From mboxrd@z Thu Jan  1 00:00:00 1970
From: agustinv@codeaurora.org (agustinv at codeaurora.org)
Date: Mon, 21 Mar 2016 11:56:59 -0400
Subject: [PATCH V1] perf: qcom: Add L3 cache PMU driver
In-Reply-To: <20160321090400.GQ6344@twins.programming.kicks-ass.net>
References: <1458333422-8963-1-git-send-email-agustinv@codeaurora.org>
 <20160321090400.GQ6344@twins.programming.kicks-ass.net>
Message-ID: <a3abed24d82e0a90a5b782219fa24d84@codeaurora.org>
To: linux-arm-kernel@lists.infradead.org
List-Id: linux-arm-kernel.lists.infradead.org

On 2016-03-21 05:04, Peter Zijlstra wrote:
> On Fri, Mar 18, 2016 at 04:37:02PM -0400, Agustin Vega-Frias wrote:
>> This adds a new dynamic PMU to the Perf Events framework to program
>> and control the L3 cache PMUs in some Qualcomm Technologies SOCs.
>> 
>> The driver supports a distributed cache architecture where the overall
>> cache is comprised of multiple slices each with its own PMU. The 
>> driver
>> aggregates counts across the whole system to provide a global picture
>> of the metrics selected by the user.
> 
> So is there never a situation where you want to profile just a single
> slice?

No, access to each individual slice is determined by hashing based on 
the target address.

> 
> It userspace at all aware of these slices through other means?
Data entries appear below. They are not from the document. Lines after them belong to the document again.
-- ==== Sys2Proof/Machine/RtvStart.lean ====
section
/-!
DEFINITION. Machine/RtvStart.lean: which Retriever and dictionary commands may start, the checks at the start, and what
a command reads and is to write (R260 to R264, R267, R276, R281, R423 to R437, R440, R472, R492 to R494).
-/
namespace Sys2Proof.Machine

/-! ### The command that starts -/

/-- A unit queue with a command at its head. -/
structure UnitHead where
  ctx : Nat
  frame : Nat
  unit : UnitRun

/-- The unit queues of a channel, or of a dictionary engine's own units. -/
def State.unitHeads (s : State) (ch : Nat) : List UnitHead :=
  s.hrd.ctxs.flatMap fun p =>
    match p.2.running with
    | some (f, r) =>
      if r.cancelling then []
      else (r.units.filter fun u => u.kind == (if ch < 64 then 3 else 2) && u.chanKey == ch && !u.queue.isEmpty).map fun u =>
        { ctx := p.1, frame := f.no, unit := u }
    | none => []

/-- A command as it starts. -/
structure Starting where
  ch : Nat
  issuer : Issuer
  /-- 64 whole bytes were given. -/
  whole : Bool
  desc : Desc
  args : StartArgs
  index : List Byte

/-- A head wait that holds a command back; one whose tally cannot be read does not. -/
def State.waits (s : State) (i : Issuer) (d : Desc) : Bool :=
  d.wait && match i with
    | .unit c _ _ => decide (d.waitTally.toNat < 256) &&
        !reached (match Tab.find? (s.ctx c).tallies d.waitTally.toNat with | some k => s.tally k | none => 0) d.waitValue
    | .driver f => (driverTally d.waitTally.toNat).any fun k => s.ownsTally f k && !reached (s.tally k) d.waitValue

/-- A started command of the same queue. -/
def Chan.busyFor (x : Chan) (i : Issuer) : Bool := x.started.any fun k => k.issuer == i

/-- Tags in use (R260). -/
def Chan.tagsUsed (x : Chan) : Nat := (x.started.filter fun k => k.tag < 64).length

/-- A command may start (R261). -/
def State.mayStart (s : State) (ch : Nat) (i : Issuer) (d : Desc) : Bool :=
  let x := s.chan ch
  x.tagsUsed < 64 && !s.waits i d && !(d.ordered && x.busyFor i)

/-- The row of a command: opcodes outside Table 7.2 start, and fail, as COPY does. -/
def Desc.row (d : Desc) : Nat := if 1 ≤ d.op && d.op ≤ 9 then d.op else 1

def UnitHead.issuer (h : UnitHead) : Issuer := .unit h.ctx h.frame h.unit.unit
def UnitHead.raw (h : UnitHead) : List Byte := h.unit.queue.headD []

/-- A unit queue whose head is ready. -/
def State.headReady (s : State) (ch : Nat) (h : UnitHead) : Bool := s.mayStart ch h.issuer (Desc.read h.raw)

/-- The age order with its bypass bound allows a head (R67, R261). -/
def State.headAllowed (s : State) (ch : Nat) (h : UnitHead) (hs : List UnitHead) : Bool :=
  s.headReady ch h && hs.all fun y => !(s.headReady ch y && y.unit.qAge < h.unit.qAge && 16 ≤ y.unit.qPasses)

/-- Take a unit queue's head: older ready heads are passed over once. -/
def State.popHead (s : State) (ch : Nat) (h : UnitHead) (hs : List UnitHead) : State :=
  let s := hs.foldl (fun t y => if s.headReady ch y && y.unit.qAge < h.unit.qAge then
      t.modUnit y.ctx y.unit.unit fun u => { u with qPasses := u.qPasses + 1 } else t) s
  (s.modUnit h.ctx h.unit.unit fun u => { u with queue := u.queue.drop 1, qPasses := 0, qAge := s.rtv.nextAge }).nextAge

/-- A channel, or a dictionary engine, that starts commands. -/
def State.serves (s : State) (ch : Nat) : Bool :=
  s.alive && if ch < 64 then !(s.chan ch).disabled else ch < 72 && !(s.dceEngine (ch - 64)).disabled

/-- The command a row starts, with the state that has taken it from its queue. -/
def State.starting (s : State) (ch op : Nat) (a : StartArgs) (index : List Byte) : Option (Starting × State) :=
  if !s.serves ch then none
  else if (s.chan ch).mode == 1 then
    let hs := s.unitHeads ch
    match hs[a.queue]? with
    | none => none
    | some h =>
      let d := Desc.read h.raw
      if d.row = op ∧ s.headAllowed ch h hs then
        some ({ ch := ch, issuer := h.issuer, whole := h.raw.length == 64, desc := d, args := a, index := index }, s.popHead ch h hs)
      else none
  else if (s.chan ch).mode == 2 then
    match (s.chan ch).driverQ with
    | [] => none
    | d :: r =>
      let i : Issuer := .driver (s.chan ch).func.toNat
      if d.row = op ∧ !(s.chan ch).halted ∧ s.mayStart ch i d then
        some ({ ch := ch, issuer := i, whole := true, desc := d, args := a, index := index },
          s.modChan ch fun x => { x with driverQ := r })
      else none
  else none

/-- The lowest free tag of a channel. -/
def Chan.freeTag (x : Chan) : Nat := ((List.range 64).find? fun t => x.started.all fun k => k.tag != t).getD 64

/-- The physical tally that a command increments. -/
def State.cmdTally (s : State) (i : Issuer) (d : Desc) : Nat × State :=
  match i with
  | .unit c _ _ => s.instTally c (d.tally.toNat % 256)
  | .driver _ => ((driverTally d.tally.toNat).getD 0, s)

/-- A command that has taken a tag. -/
def Starting.cmd (x : Starting) (s : State) (tally : Nat) : Cmd :=
  { tag := (s.chan x.ch).freeTag, issuer := x.issuer, desc := x.desc, tally := tally, todo := [], pages := []
    resultLen := 0, info := 0, status := 0, unpublished := false, heldRecord := false, engine := none, ctxOut := none
    fate := none, waitPeer := false }

/-- A command fails at its start (R281): no access has been made. -/
def State.failStart (s : State) (x : Starting) (nn : Nat) : State := s.failCmd x.ch (x.cmd s 0) nn ⟨.rtv, nn⟩ 0xFFFFFFFF

/-! ### The checks at the start -/

/-- A range a command names: its space, address and length, and whether it is written. -/
structure Reach where
  space : Nat
  addr : Nat
  len : Nat
  write : Bool

/-- A part of a command's data: source address, destination address, bytes. -/
structure Piece where
  src : Nat
  dst : Nat
  len : Nat

def Desc.pieces (d : Desc) (index : List Byte) : List Piece :=
  let src := d.src.toNat
  let dst := d.dst.toNat
  match d.op with
  | 2 => (List.range (d.argAt 0 4)).map fun r => { src := src + r * d.argAt 4 4, dst := dst + r * d.argAt 8 4, len := d.len.toNat }
  | 3 => (List.range (d.argAt 8 4)).map fun i =>
      { src := src + leAt index (4 * i) 4 * d.argAt 12 4, dst := dst + i * d.argAt 12 4, len := d.argAt 12 4 }
  | _ => [{ src := src, dst := dst, len := d.len.toNat }]

def Desc.dictFlag (d : Desc) (i : Nat) : Bool := (d.argAt 12 2).testBit i

/-- The ranges of a dictionary command, its context record taken as `recLen` bytes: input, output, CTX and CTX_OUT. -/
def Desc.dictRanges (d : Desc) (recLen : Nat) : List Reach :=
  [{ space := d.srcSpace, addr := d.src.toNat, len := d.len.toNat, write := false },
   { space := d.dstSpace, addr := d.dst.toNat, len := d.argAt 8 4, write := true },
   { space := d.dstSpace, addr := d.argAt 0 8, len := recLen, write := true }] ++
  (if d.dictFlag 3 then [{ space := d.dstSpace, addr := d.argAt 16 8, len := recLen, write := true }] else [])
Userspace is not aware of the actual topology.

> 
> That is; typically we do not aggregate in-kernel like this but simply
> expose each slice as a separate PMU and let userspace sort things.

My decision of single vs. multiple PMUs was based on reducing the 
overhead required of retrieving the system-wide counts, which would 
require multiple system calls in the multiple-PMU case.